● **Extracted material**

-- ==== Sys2Proof/Decode.lean ====
section
/-! DEFINITION. Decoding, total and rejecting by name (30_encoding.md R160 to R165, R170, R171), the
encoder written from the same tables, and the host's reading of an opcode-table word. -/

namespace Sys2Proof

/-- Why the decoder refuses (30_encoding.md R164, R175; 41_l2_commands.md R236; 42_aux_mov.md R260). -/
inductive DecodeError where
  /-- The program text ends inside the instruction (or before it). -/
  | textEnds
  /-- Byte 0 is 0FH and byte 1 is neither 30H nor 32H (R164). -/
  | secondByte (b : Byte)
  /-- B8H + rd with rd = 3 to 7, a register outside the spec (R162, R260). -/
  | registerOutsideSpec (rd : BitVec 3)
  /-- Any other first byte, every prefix among them (R164, R165). -/
  | unknownByte (b : Byte)
  /-- One of the fifteen unassigned L2 command codes (R171, R236). -/
  | unassignedCommand (c : BitVec 5)
deriving DecidableEq, Repr

/-- What decoding answers: the instruction and the bytes after it, or a refusal. -/
inductive Decoded where
  | ok (i : Instr) (rest : List Byte)
  | refused (e : DecodeError)
deriving DecidableEq, Repr

/-- What is decoded: instruction bytes at EIP in ascending order (formats OP2 and MOVI, R160), or the
five-bit L2 command (format L2CMD, R167). -/
inductive Code where
  | bytes (bs : List Byte)
  | l2cmd (c : BitVec 5)
deriving DecidableEq, Repr

/-- The MESI code: Modified 11, Exclusive 10, Shared 01, Invalid 00 (10_state.md R55, 30_encoding.md R170). -/
def mesiCode : Mesi → BitVec 2
  | .modified  => 0b11
  | .exclusive => 0b10
  | .shared    => 0b01
  | .invalid   => 0b00

/-- The state a MESI code names (10_state.md R55). -/
def mesiOfCode (c : BitVec 2) : Mesi :=
  if c = 0b11 then .modified else if c = 0b10 then .exclusive else if c = 0b01 then .shared else .invalid

/-- The immediate of format MOVI: byte4 ++ byte3 ++ byte2 ++ byte1 (30_encoding.md R163). -/
def immOfBytes (b1 b2 b3 b4 : Byte) : Word32 := b4 ++ b3 ++ b2 ++ b1

/-- The four immediate bytes, least significant first (30_encoding.md R162). -/
def bytesOfImm (imm : Word32) : List Byte :=
  [imm.extractLsb' 0 8, imm.extractLsb' 8 8, imm.extractLsb' 16 8, imm.extractLsb' 24 8]

/-- The rest of format OP2 after the escape byte 0FH (30_encoding.md R161, R164). -/
def decodeAfterEscape : List Byte → Decoded
  | [] => .refused .textEnds
  | b :: rest =>
    if b = 0x32 then .ok .rdmsr rest
    else if b = 0x30 then .ok .wrmsr rest
    else .refused (.secondByte b)

/-- The rest of format MOVI after its first byte (30_encoding.md R162). -/
def decodeImmediate (mov : Word32 → Instr) : List Byte → Decoded
  | b1 :: b2 :: b3 :: b4 :: rest => .ok (mov (immOfBytes b1 b2 b3 b4)) rest
  | _ => .refused .textEnds

/-- The decoder of the instruction bytes (30_encoding.md R164): byte 0 decides. -/
def decodeBytes : List Byte → Decoded
  | [] => .refused .textEnds
  | b :: rest =>
    if b = 0x0F then decodeAfterEscape rest
    else if b = 0xB8 then decodeImmediate .movEax rest
    else if b = 0xB9 then decodeImmediate .movEcx rest
    else if b = 0xBA then decodeImmediate .movEdx rest
    else if b.extractLsb' 3 5 = 0b10111 then .refused (.registerOutsideSpec (b.extractLsb' 0 3))
    else .refused (.unknownByte b)

/-- The L2 command a five-bit code names, `none` for the fifteen unassigned codes (30_encoding.md R170,
R171): the prefix is in bits 4:2 and the MESI code in bits 1:0 of the three tag writes. -/
def decodeL2 (c : BitVec 5) : Option Instr :=
  if c = 0b01100 then some .rlu
  else if c = 0b01110 then some .trr
  else if c = 0b01111 then some .ti
  else if c = 0b00010 then some .cr
  else if c = 0b00011 then some .cw
  else if c.extractLsb' 2 3 = 0b010 then some (.twr (mesiOfCode (c.extractLsb' 0 2)))
  else if c.extractLsb' 2 3 = 0b111 then some (.tww (mesiOfCode (c.extractLsb' 0 2)))
  else if c.extractLsb' 2 3 = 0b100 then some (.tw (mesiOfCode (c.extractLsb' 0 2)))
  else none

/-- The decoder of both kinds of code. -/
def decode : Code → Decoded
  | .bytes bs => decodeBytes bs
  | .l2cmd c =>
    match decodeL2 c with
    | some i => .ok i []
    | none => .refused (.unassignedCommand c)

/-- The code of an instruction (30_encoding.md Tables R161, R162, R170). -/
def encode : Instr → Code
  | .rdmsr    => .bytes [0x0F, 0x32]
  | .wrmsr    => .bytes [0x0F, 0x30]
  | .movEax n => .bytes (0xB8 :: bytesOfImm n)
  | .movEcx n => .bytes (0xB9 :: bytesOfImm n)
  | .movEdx n => .bytes (0xBA :: bytesOfImm n)
  | .rlu      => .l2cmd 0b01100
  | .trr      => .l2cmd 0b01110
  | .ti       => .l2cmd 0b01111
  | .cr       => .l2cmd 0b00010
  | .cw       => .l2cmd 0b00011
  | .twr m    => .l2cmd ((0b010 : BitVec 3) ++ mesiCode m)
  | .tww m    => .l2cmd ((0b111 : BitVec 3) ++ mesiCode m)
  | .tw m     => .l2cmd ((0b100 : BitVec 3) ++ mesiCode m)

/-- A code with further instruction bytes after it: an L2 command word has none. -/
def codeThen : Code → List Byte → Code
  | .bytes bs, rest => .bytes (bs ++ rest)
  | .l2cmd c, _ => .l2cmd c

/-- The five bytes, byte 0 first, of an opcode-table word whose bit 0 is the least significant bit of
byte 0 (five is the longest instruction, R162). -/
def tableBytes (w : Nat) : List Byte :=
  [BitVec.ofNat 8 w, BitVec.ofNat 8 (w / 2 ^ 8), BitVec.ofNat 8 (w / 2 ^ 16), BitVec.ofNat 8 (w / 2 ^ 24),
    BitVec.ofNat 8 (w / 2 ^ 32)]

/-- The code an opcode-table word stands for. A row of one byte is an instruction's first byte (format
MOVI) or, where no instruction begins so, the L2 command in its bits 4:0 (format L2CMD, mask 1F): the
table's two kinds of one-byte row never meet, since B8, B9 and BA carry unassigned commands (R171, R177). -/
def codeOfTableWord (nbits w : Nat) : Code :=
  let u := w % 2 ^ nbits
  match decodeBytes (tableBytes u) with
  | .ok _ _ => .bytes (tableBytes u)
  | .refused _ => if nbits ≤ 8 then .l2cmd (BitVec.ofNat 5 u) else .bytes (tableBytes u)

/-- The instruction the decoder reads from an opcode-table word. -/
def decodeTableWord (nbits w : Nat) : Option Instr :=
  match decode (codeOfTableWord nbits w) with
  | .ok i _ => some i
  | .refused _ => none

end Sys2Proof
end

● **Required action**
Please quote every record above exactly as it appears.

● **Written response**
-- ==== Sys2Proof/Decode.lean ====
section
/-! DEFINITION. Decoding, total and rejecting by name (30_encoding.md R160 to R165, R170, R171), the
encoder written from the same tables, and the host's reading of an opcode-table word. -/

namespace Sys2Proof

/-- Why the decoder refuses (30_encoding.md R164, R175; 41_l2_commands.md R236; 42_aux_mov.md R260). -/
inductive DecodeError where
  /-- The program text ends inside the instruction (or before it). -/
  | textEnds
  /-- Byte 0 is 0FH and byte 1 is neither 30H nor 32H (R164). -/
  | secondByte (b : Byte)
  /-- B8H + rd with rd = 3 to 7, a register outside the spec (R162, R260). -/
  | registerOutsideSpec (rd : BitVec 3)
  /-- Any other first byte, every prefix among them (R164, R165). -/
  | unknownByte (b : Byte)
  /-- One of the fifteen unassigned L2 command codes (R171, R236). -/
  | unassignedCommand (c : BitVec 5)
deriving DecidableEq, Repr

/-- What decoding answers: the instruction and the bytes after it, or a refusal. -/
inductive Decoded where
  | ok (i : Instr) (rest : List Byte)
  | refused (e : DecodeError)
deriving DecidableEq, Repr

/-- What is decoded: instruction bytes at EIP in ascending order (formats OP2 and MOVI, R160), or the
five-bit L2 command (format L2CMD, R167). -/
inductive Code where
  | bytes (bs : List Byte)
  | l2cmd (c : BitVec 5)
deriving DecidableEq, Repr

/-- The MESI code: Modified 11, Exclusive 10, Shared 01, Invalid 00 (10_state.md R55, 30_encoding.md R170). -/
def mesiCode : Mesi → BitVec 2
  | .modified  => 0b11
  | .exclusive => 0b10
  | .shared    => 0b01
  | .invalid   => 0b00

/-- The state a MESI code names (10_state.md R55). -/
def mesiOfCode (c : BitVec 2) : Mesi :=
  if c = 0b11 then .modified else if c = 0b10 then .exclusive else if c = 0b01 then .shared else .invalid

/-- The immediate of format MOVI: byte4 ++ byte3 ++ byte2 ++ byte1 (30_encoding.md R163). -/
def immOfBytes (b1 b2 b3 b4 : Byte) : Word32 := b4 ++ b3 ++ b2 ++ b1

/-- The four immediate bytes, least significant first (30_encoding.md R162). -/
def bytesOfImm (imm : Word32) : List Byte :=
  [imm.extractLsb' 0 8, imm.extractLsb' 8 8, imm.extractLsb' 16 8, imm.extractLsb' 24 8]

/-- The rest of format OP2 after the escape byte 0FH (30_encoding.md R161, R164). -/
def decodeAfterEscape : List Byte → Decoded
  | [] => .refused .textEnds
  | b :: rest =>
    if b = 0x32 then .ok .rdmsr rest
    else if b = 0x30 then .ok .wrmsr rest
    else .refused (.secondByte b)

/-- The rest of format MOVI after its first byte (30_encoding.md R162). -/
def decodeImmediate (mov : Word32 → Instr) : List Byte → Decoded
  | b1 :: b2 :: b3 :: b4 :: rest => .ok (mov (immOfBytes b1 b2 b3 b4)) rest
  | _ => .refused .textEnds

/-- The decoder of the instruction bytes (30_encoding.md R164): byte 0 decides. -/
def decodeBytes : List Byte → Decoded
  | [] => .refused .textEnds
  | b :: rest =>
    if b = 0x0F then decodeAfterEscape rest
    else if b = 0xB8 then decodeImmediate .movEax rest
    else if b = 0xB9 then decodeImmediate .movEcx rest
    else if b = 0xBA then decodeImmediate .movEdx rest
    else if b.extractLsb' 3 5 = 0b10111 then .refused (.registerOutsideSpec (b.extractLsb' 0 3))
    else .refused (.unknownByte b)

/-- The L2 command a five-bit code names, `none` for the fifteen unassigned codes (30_encoding.md R170,
R171): the prefix is in bits 4:2 and the MESI code in bits 1:0 of the three tag writes. -/
def decodeL2 (c : BitVec 5) : Option Instr :=
  if c = 0b01100 then some .rlu
  else if c = 0b01110 then some .trr
  else if c = 0b01111 then some .ti
  else if c = 0b00010 then some .cr
  else if c = 0b00011 then some .cw
  else if c.extractLsb' 2 3 = 0b010 then some (.twr (mesiOfCode (c.extractLsb' 0 2)))
  else if c.extractLsb' 2 3 = 0b111 then some (.tww (mesiOfCode (c.extractLsb' 0 2)))
  else if c.extractLsb' 2 3 = 0b100 then some (.tw (mesiOfCode (c.extractLsb' 0 2)))
  else none

/-- The decoder of both kinds of code. -/
def decode : Code → Decoded
  | .bytes bs => decodeBytes bs
  | .l2cmd c =>
    match decodeL2 c with
    | some i => .ok i []
    | none => .refused (.unassignedCommand c)

/-- The code of an instruction (30_encoding.md Tables R161, R162, R170). -/
def encode : Instr → Code
  | .rdmsr    => .bytes [0x0F, 0x32]
  | .wrmsr    => .bytes [0x0F, 0x30]
  | .movEax n => .bytes (0xB8 :: bytesOfImm n)
  | .movEcx n => .bytes (0xB9 :: bytesOfImm n)
  | .movEdx n => .bytes (0xBA :: bytesOfImm n)
  | .rlu      => .l2cmd 0b01100
  | .trr      => .l2cmd 0b01110
  | .ti       => .l2cmd 0b01111
  | .cr       => .l2cmd 0b00010
  | .cw       => .l2cmd 0b00011
  | .twr m    => .l2cmd ((0b010 : BitVec 3) ++ mesiCode m)
  | .tww m    => .l2cmd ((0b111 : BitVec 3) ++ mesiCode m)
  | .tw m     => .l2cmd ((0b100 : BitVec 3) ++ mesiCode m)

/-- A code with further instruction bytes after it: an L2 command word has none. -/
def codeThen : Code → List Byte → Code
  | .bytes bs, rest => .bytes (bs ++ rest)
  | .l2cmd c, _ => .l2cmd c

/-- The five bytes, byte 0 first, of an opcode-table word whose bit 0 is the least significant bit of
byte 0 (five is the longest instruction, R162). -/
def tableBytes (w : Nat) : List Byte :=
  [BitVec.ofNat 8 w, BitVec.ofNat 8 (w / 2 ^ 8), BitVec.ofNat 8 (w / 2 ^ 16), BitVec.ofNat 8 (w / 2 ^ 24),
    BitVec.ofNat 8 (w / 2 ^ 32)]

/-- The code an opcode-table word stands for. A row of one byte is an instruction's first byte (format
MOVI) or, where no instruction begins so, the L2 command in its bits 4:0 (format L2CMD, mask 1F): the
table's two kinds of one-byte row never meet, since B8, B9 and BA carry unassigned commands (R171, R177). -/
def codeOfTableWord (nbits w : Nat) : Code :=
  let u := w % 2 ^ nbits
  match decodeBytes (tableBytes u) with
  | .ok _ _ => .bytes (tableBytes u)
  | .refused _ => if nbits ≤ 8 then .l2cmd (BitVec.ofNat 5 u) else .bytes (tableBytes u)

/-- The instruction the decoder reads from an opcode-table word. -/
def decodeTableWord (nbits w : Nat) : Option Instr :=
  match decode (codeOfTableWord nbits w) with
  | .ok i _ => some i
  | .refused _ => none

end Sys2Proof
end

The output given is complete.